2. Distributed Resources Development Zones
Utility profits do not suffer if distributed resources are confined to high-cost areas. The problem for utilities is how to confine distributed resources to any particular geographic area. Location-based, buy-back rates are one way to focus action in some areas. An alternate approach is to establish distributed resources development zones. These would be high-cost areas within which distributed resources vendors could be encouraged to target customers. Incentives could include but are not limited to direct financial assistance, waiver of standby charges, assistance in contracting with and marketing to customers, and low- or no-cost siting at utility substations and other properties.
C. Pricing Flexibility
"Economic development rates," "load retention rates," "co-generation deferral rates," and "competitive contract rates" are a few of the names given to special pricing arrangements designed to increase or retain loads. Many utilities have asked for this kind of rate flexibility and most requests have been approved. While the arguments differ slightly from program to program, the common thread is a certain freedom to lower prices to levels approaching marginal production costs in order to encourage a customer to expand loads or discourage her from reducing loads through self-generation or other means.
For example, to support "cogeneration deferral rates," utilities argue that cogeneration is, in many cases, not actually cost-effective when compared to the utility's own marginal cost of supply, and that it only appears cost-effective to customers because retail prices are well above the utility's marginal cost. In these cases, utilities have asked for flexibility to lower prices to discourage customers from installing on-site generating options.

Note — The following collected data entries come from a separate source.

-- ==== Sys2Proof/Machine/Effects.lean ====
section
/-! DEFINITION. What the arithmetic, memory, branch, channel, CRC and system instructions do (R167 to R180, R184 to R187):
one effect for each shape of instruction, over the operand and flag functions. -/

namespace Sys2Proof.Machine

open Sys2Proof

/-! ### Arithmetic (R169 to R174) -/

/-- Write a result and its flags, or with SYS only a system register (R164). -/
def Thread.result (x : Thread) (sys : Bool) (d : BitVec 5) (r : Option Word) (f : FlagSet) (p : Bool) : Thread :=
  match r with
  | none => x.flags f p
  | some v => if sys then x.putSys d.toNat v p else (x.flags f p).put d.toNat v p

/-- Arithmetic and logic of opcode 0o010 (R169): ADC and SBC take C, and with it FL's tag. -/
def Thread.alu (x : Thread) (op : AluOp) (sys : Bool) (d a b : BitVec 5) : Thread :=
  let r := aluResult op (x.val a) (x.val b) x.c
  x.result sys d r.1 r.2 (x.tag a || x.tag b || ((op = .adc || op = .sbc) && x.flTag))

/-- Shifts of opcode 0o011 by bits [7:0] of wb (R170). -/
def Thread.shift (x : Thread) (op : ShOp) (d a b : BitVec 5) : Thread :=
  let r := shiftResult op (x.val a) ((x.val b).toNat % 256)
  x.result false d (some r.1) r.2 (x.tag a || x.tag b)

/-- Shifts by an immediate (R173). -/
def Thread.shiftI (x : Thread) (op : ShOp) (d a : BitVec 5) (n : BitVec 8) : Thread :=
  let r := shiftResult op (x.val a) n.toNat
  x.result false d (some r.1) r.2 (x.tag a)

/-- Multiplication and division of opcode 0o012 (R171, R172): one word, or the pair wd, w(d+1). -/
def Thread.mul (x : Thread) (op : MulOp) (d a b : BitVec 5) : Thread :=
  let r := mulResult op (x.val a) (x.val b)
  let p := x.tag a || x.tag b
  let y := x.result false d (some r.1) r.2.2 p
  match r.2.1 with
  | some v => y.put (d.toNat + 1) v p
  | none => y

/-- A division that raises DIVIDE_ZERO: b = 0 with DZ_TRAP = 1 (R172). -/
def State.divTrap (s : State) (d k : Nat) (op : MulOp) (b : BitVec 5) : Bool :=
  (op = .divs || op = .divu) && (s.thr d k).val b = 0 && bit (s.coreCfg d (k / 16)) 1

/-- Immediate forms (R173). -/
def Thread.imm (x : Thread) (op : ImmOp) (d a : BitVec 5) (i : BitVec 18) : Thread :=
  let r := immResult op (x.val a) i
  x.result false d r.1 r.2 (x.tag a)

/-- EXTU (R173). -/
def Thread.extu (x : Thread) (d a : BitVec 5) (lsb wm1 : BitVec 6) : Thread :=
  x.put d.toNat (extuResult (x.val a) lsb.toNat (wm1.toNat + 1)) (x.tag a)

/-- INS (R173). -/
def Thread.ins (x : Thread) (d a : BitVec 5) (lsb wm1 : BitVec 6) : Thread :=
  x.put d.toNat (insResult (x.val d) (x.val a) lsb.toNat (wm1.toNat + 1)) (x.tag d || x.tag a)

/-- Packed decimal of opcode 0o013 (R174): DADC, DSBC and DADJ take C, DADJ and DSADJ take DCV; a tag of FL marks the result
of all four, and one of DCV that of DADJ and DSADJ (R162, R189). -/
def Thread.dec (x : Thread) (op : DecOp) (d a b : BitVec 5) : Thread :=
  let r := decResult op (x.val a) (x.val b) x.c x.dcv
  x.result false d r.1 r.2 (x.tag a || x.tag b || ((op = .dadc || op = .dsbc || op = .dadj || op = .dsadj) && x.flTag) ||
    ((op = .dadj || op = .dsadj) && x.tags.contains (sysTag 2)))

/-! ### Repeatable steps (R175) -/

/-- Increment the pointers of a step; with a = b the register is incremented once (R175). -/
def Thread.stepPtrs (x : Thread) (a b : BitVec 5) : Thread :=
  let y := x.put a.toNat (x.val a + 1)
  if a = b then y else y.put b.toNat (x.val b + 1)

/-- CPW (R175). -/
def State.cpw (s : State) (d k : Nat) (sys : Bool) (r a b : BitVec 5) : Eff :=
  let x := s.thr d k
  if x.tag a || x.tag b then .trap fPOISON
  else
    let pa := (x.val a).toNat
    let pb := (x.val b).toNat
    s.withBanks d k [pa, pb] fun s =>
      let l := s.csLoad d k pa
      let s := l.1.csStore d k pb l.2.1 l.2.2
      s.doneThr d k (((s.thr d k).stepPtrs a b).result sys r (some l.2.1) {} l.2.2)

/-- CMPS (R175). -/
def State.cmps (s : State) (d k : Nat) (a b : BitVec 5) : Eff :=
  let x := s.thr d k
  if x.tag a || x.tag b then .trap fPOISON
  else
    let pa := (x.val a).toNat
    let pb := (x.val b).toNat
    s.withBanks d k [pa, pb] fun s =>
      let l := s.csLoad d k pa
      let m := l.1.csLoad d k pb
      let r := aluResult .cmp l.2.1 m.2.1 false
      m.1.doneThr d k (((m.1.thr d k).stepPtrs a b).flags r.2 (l.2.2 || m.2.2))

/-- DSTEP (R175). -/
def State.dstep (s : State) (d k : Nat) (a b : BitVec 5) : Eff :=
  let x := s.thr d k
  if x.tag a || x.tag b then .trap fPOISON
  else
    let pa := (x.val a).toNat
    let pb := (x.val b).toNat
    s.withBanks d k [pa, pb] fun s =>
      let l := s.csLoad d k pa
      let m := l.1.csLoad d k pb
      let r := decAdd l.2.1 m.2.1 x.c
      let p := l.2.2 || m.2.2 || x.flTag
      let s := m.1.csStore d k pb r.1 p
      s.doneThr d k (((s.thr d k).stepPtrs a b).flags r.2 p)

/-! ### Memory (R158 to R161, R176) -/

/-- The post-increment of P = 1 (R163). -/
def Thread.post (x : Thread) (p : Bool) (a : BitVec 5) (unit : Nat) : Thread :=
  if p then x.put a.toNat (x.val a + BitVec.ofNat 36 unit) else x

/-- LDW (R176). -/
def State.ldw (s : State) (d k : Nat) (r a : BitVec 5) (p : Bool) (disp : BitVec 15) : Eff :=
  let x := s.thr d k
  if x.tag a then .trap fPOISON
  else
    let ad := x.addr a disp
    s.withBanks d k [ad] fun s =>
      let l := s.csLoad d k ad
      l.1.doneThr d k (((l.1.thr d k).post p a 1).put r.toNat l.2.1 l.2.2)

/-- STW (R176): a tagged register writes the word poisoned (R162). -/
def State.stw (s : State) (d k : Nat) (r a : BitVec 5) (p : Bool) (disp : BitVec 15) : Eff :=
  let x := s.thr d k
  if x.tag a then .trap fPOISON
  else
    let ad := x.addr a disp
    s.withBanks d k [ad] fun s =>
      let s := s.csStore d k ad (x.val r) (x.tag r)
      s.doneThr d k ((s.thr d k).post p a 1)

/-- LDP (R176). -/
def State.ldp (s : State) (d k : Nat) (r a : BitVec 5) (p : Bool) (sz : BitVec 2) (disp : BitVec 15) : Eff :=
  let x := s.thr d k
  if x.tag a then .trap fPOISON
  else
    let l := s.pktLoad d k (x.addr a disp) (2 ^ sz.toNat)
    l.1.doneThr d k (((l.1.thr d k).post p a (2 ^ sz.toNat)).put r.toNat l.2.1 l.2.2)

An important characteristic that distinguishes distributed resources in this context is the significantly greater scope (in breadth and depth) of benefits that such resources offer. The value of distributed resources is location dependent. Even if reducing rates to discourage distributed resources were a reasonable response in one location, it would be an unreasonable response in others. The utility should have the burden of distinguishing between these locations. One option for regulators is to allow pricing flexibility for low-cost areas along the lines just described, but only if a utility simultaneously increases the prices (perhaps through a de-averaged buy-back rate) for high-cost areas.(32) It does not make sense to have a utility actively discouraging the installation of distributed generation and other resources in low-cost areas if it is not simultaneously encouraging them in areas where costs of utility service are clearly above retail prices.

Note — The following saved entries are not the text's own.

-- ==== Sys2Proof/Machine/Ecc.lean ====
section
/-! DEFINITION. The DRAM's Reed-Solomon code over GF(2^8) and its decoding (R350 to R356). The model holds a granule as the
bytes that the encoder was given and, apart from them, the damage of each codeword; a granule's syndrome is then the syndrome
of its damage, and of the poison mark when it was written as poison. -/

namespace Sys2Proof.Machine

open Sys2Proof

/-- x times a field element (R352: x^8 + x^4 + x^3 + x^2 + 1). -/
def gfX (a : Nat) : Nat := if a < 128 then 2 * a else (2 * a) ^^^ 0x11D

/-- Product in GF(2^8). -/
def gfMul (a b : Nat) : Nat :=
  ((List.range 8).foldl (fun (p : Nat × Nat) i => (if bit b i then p.1 ^^^ p.2 else p.1, gfX p.2)) (0, a)).1

/-- α^n. -/
def gfPow : Nat → Nat
  | 0 => 1
  | n + 1 => gfX (gfPow n)

/-- Inverse in GF(2^8): a^254. -/
def gfInv (a : Nat) : Nat :=
  let a2 := gfMul a a
  let a4 := gfMul a2 a2
  let a8 := gfMul a4 a4
  let a16 := gfMul a8 a8
  let a32 := gfMul a16 a16
  let a64 := gfMul a32 a32
  let a128 := gfMul a64 a64
  gfMul a128 (gfMul a64 (gfMul a32 (gfMul a16 (gfMul a8 (gfMul a4 a2)))))

/-- The symbol at position p of a word of 20 symbols. -/
def symAt (e p : Nat) : Nat := bits e (8 * p) 8

/-- Syndromes S_0 to S_3 of a word: its values at α^0 to α^3 (R352). -/
def syndrome (e : Nat) : List Nat :=
  (List.range 4).map fun j => (List.range 20).foldl (fun a p => a ^^^ gfMul (symAt e p) (gfPow (j * p))) 0

/-- The check symbols of the poison mark, as a word (R356). -/
def poisonWord : Nat := 0x5A963CA5

/-- What a codeword decodes to (R353, R355): the word of errors that the decoder removes, with how many symbols. -/
inductive Codeword where
  | clean
  | corrected (e : Nat) (n : Nat)
  | poison
  | bad
deriving DecidableEq, Repr

/-- The error of one symbol at p and another at q with the first two syndromes, when the other two agree. -/
def solvePair (s : List Nat) (p q : Nat) : Option Nat :=
  let s0 := s.getD 0 0
  let s1 := s.getD 1 0
  let eq := gfMul (s1 ^^^ gfMul s0 (gfPow p)) (gfInv (gfPow p ^^^ gfPow q))
  let ep := s0 ^^^ eq
  let e := ep * 256 ^ p + eq * 256 ^ q
  if ep ≠ 0 && eq ≠ 0 && syndrome e = s then some e else none

/-- Decode by syndrome (R353): one symbol in either mode, two under C2 only. -/
def decodeSyndrome (mode : Nat) (s : List Nat) : Codeword :=
  if s = [0, 0, 0, 0] then .clean
  else if s = syndrome poisonWord then .poison
  else
    let s0 := s.getD 0 0
    match (List.range 20).find? (fun p => syndrome (s0 * 256 ^ p) = s) with
    | some p => .corrected (s0 * 256 ^ p) 1
    | none =>
      if mode = 0 then
        match (List.range 20).findSome? (fun p =>
            ((List.range 20).filter (p < ·)).findSome? fun q => solvePair s p q) with
        | some e => .corrected e 2
        | none => .bad
      else .bad

/-- The device of a symbol position (R352). -/
def symDevice (p : Nat) : Nat :=
  if p < 4 then [8, 9, 18, 19].getD p 0 else if p < 12 then p - 4 else p - 2

/-- The bits that a word of symbol errors inverts in the byte i of the codeword's 16 (R350, R351). -/
def errByte (e i : Nat) : Nat :=
  let beat := i / 8
  let lo := symAt e (4 + 2 * (i % 8))
  let hi := symAt e (5 + 2 * (i % 8))
  bits lo (4 * beat) 4 + bits hi (4 * beat) 4 * 16

/-- How bad an outcome is, in the order of the table of R355. -/
def Codeword.rank : Codeword → Nat
  | .clean => 0
  | .corrected _ _ => 1
  | .poison => 2
  | .bad => 3

/-- The errors removed. -/
def Codeword.err : Codeword → Nat
  | .corrected e _ => e
  | _ => 0

/-- How many symbols were corrected. -/
def Codeword.symbols : Codeword → Nat
  | .corrected _ n => n
  | _ => 0

/-- A decoded granule (R355): 0 CLEAN, 1 CORRECTED, 2 POISON, 3 UNCORRECTABLE; the data; the codewords corrected; the errors
removed by codeword; and the most symbols corrected in one codeword. -/
structure Decoded where
  outcome : Nat
  data : List Byte
  words : Nat := 0
  fixes : List Nat := []
  symbols : Nat := 0
deriving DecidableEq, Repr

/-- Decode the granule at a location from what was written and its damage. The poison mark's syndrome is the same in either
mode (R356); other data of another mode does not decode (log entry 28). -/
def decodeGranule (x : Dram) (mode l : Nat) : Decoded :=
  let isPoison := x.poison.contains l
  let stored := if isPoison then List.replicate 128 0 else Memory.readBytes x.mem (128 * l) 128
  let errs := (List.range 8).map fun k => sgetD x.dmg (8 * l + k) 0
  let words := errs.map fun e =>
    if sgetD x.coded l mode ≠ mode && !isPoison then Codeword.bad
    else decodeSyndrome mode (syndrome (if isPoison then e ^^^ poisonWord else e))
  let fix := words.map Codeword.err
  let ns := words.map Codeword.symbols
  let outcome : Nat := (words.map Codeword.rank).foldl max 0
  let remove := if outcome = 1 then fix else List.replicate 8 0
  let data := (List.range 128).map fun i =>
    let e := errs.getD (i / 16) 0 ^^^ remove.getD (i / 16) 0
    (stored.getD i 0) ^^^ BitVec.ofNat 8 (errByte e (i % 16))
  { outcome := outcome, data := data, words := (ns.filter (0 < ·)).length, fixes := fix, symbols := ns.foldl max 0 }

/-- How many codewords of a granule had a symbol of device j corrected. -/
def Decoded.deviceCount (r : Decoded) (j : Nat) : Nat :=
  (r.fixes.filter fun e => (List.range 20).any fun p => symDevice p = j && symAt e p ≠ 0).length

/-- The device with the most corrected symbols, the lowest-numbered on a tie (R369). -/
def Decoded.device (r : Decoded) : Nat :=
  (List.range 20).foldl (fun m j => if r.deviceCount m < r.deviceCount j then j else m) 0

end Sys2Proof.Machine
end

D. Targeted Incentives for Distributed Resources
PBRs can be designed with targeted incentives for the deployment of cost-effective distributed resources or distributed resources with particular environmental features. Distributed resources are in the public interest because of the cost savings they offer. Therefore, one logical regulatory approach is to create a targeted incentive by allowing the utility a share of the savings they produce. If a utility can demonstrate that it has reduced its transmission, generation, or other distribution costs by installing distributed generation or targeted demand-side investments, regulators could allow the utility to keep some fraction of the savings as a reward. Targeted incentives of this nature have worked successfully for energy efficiency and other demand-side options in the past.

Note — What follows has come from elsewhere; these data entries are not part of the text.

/-- AXIS_VALUE_READ_LATCH: a read of the low half of AXIS_VAL, AXIS_EDGE or AXIS_RATE latches the slot (R274). -/
def execAxisValueReadLatch (d n which : Nat) (s : State) : Res :=
  onHostRead s d (1 ≤ n && n < 8 && which < 3) fun s =>
    let v := s.axisSlot d n which
    (s.setLatch d (regOff (axisSlotReg which) [n - 1]) v).emit (.readData (bits v 0 32) false)

end Sys2Proof.Machine
end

E. Stranded Cost Balancing Accounts
Stranded cost recovery affects who has an incentive or disincentive
to deploy distributed resources. If stranded costs are recovered volumetrically,
customers will have an incentive to invest in distributed resources. Conversely,
the imposition of exit fees will discourage customers from installing distributed
Considering distributed resource issues together with efforts to address the environmental and economic issues relating to urban sprawl may make seemingly radical pricing options more practical. The environmental consequences of sprawl include land use impacts, transportation and related air pollution impacts. But increasingly, states are focusing attention on the economic drivers and consequences of sprawl. For example, a study by the State of Maine Planning Office looked at the total cost of home ownership in an established urban area compared to a new distant subdivision. The first cost of the urban home was higher until one factored in the added cost of transportation and insurance. More important, the subdivision economics were skewed because many costs, including adding the necessary electric, gas, water, sewer, telephone and road infrastructure were not reflected in the cost of the home. Charging the full marginal costs for the expansion of the infrastructure would have a generally positive effect on land use decisions, reducing the tendency to sprawl.
The details also matter from the utilities' perspective. Most, if not all, restructured states collect stranded cost through a per kWh charge. In some states, the stranded cost charge is fixed and can be imposed for a specified period of time. Lost sales in these states precipitated by customer-side distributed resources (or by any other cause for that matter) reduce the utility's recovery of stranded costs. In other states, the total amount of stranded cost recovery is fixed and tracked in a balancing account. The per-kWh charge or the duration of the charge is allowed to change until the account is reduced to zero. The latter approach reduces the utility's disincentive to the deployment of distributed resources, since recovery of stranded costs is ensured, regardless of changes in sales.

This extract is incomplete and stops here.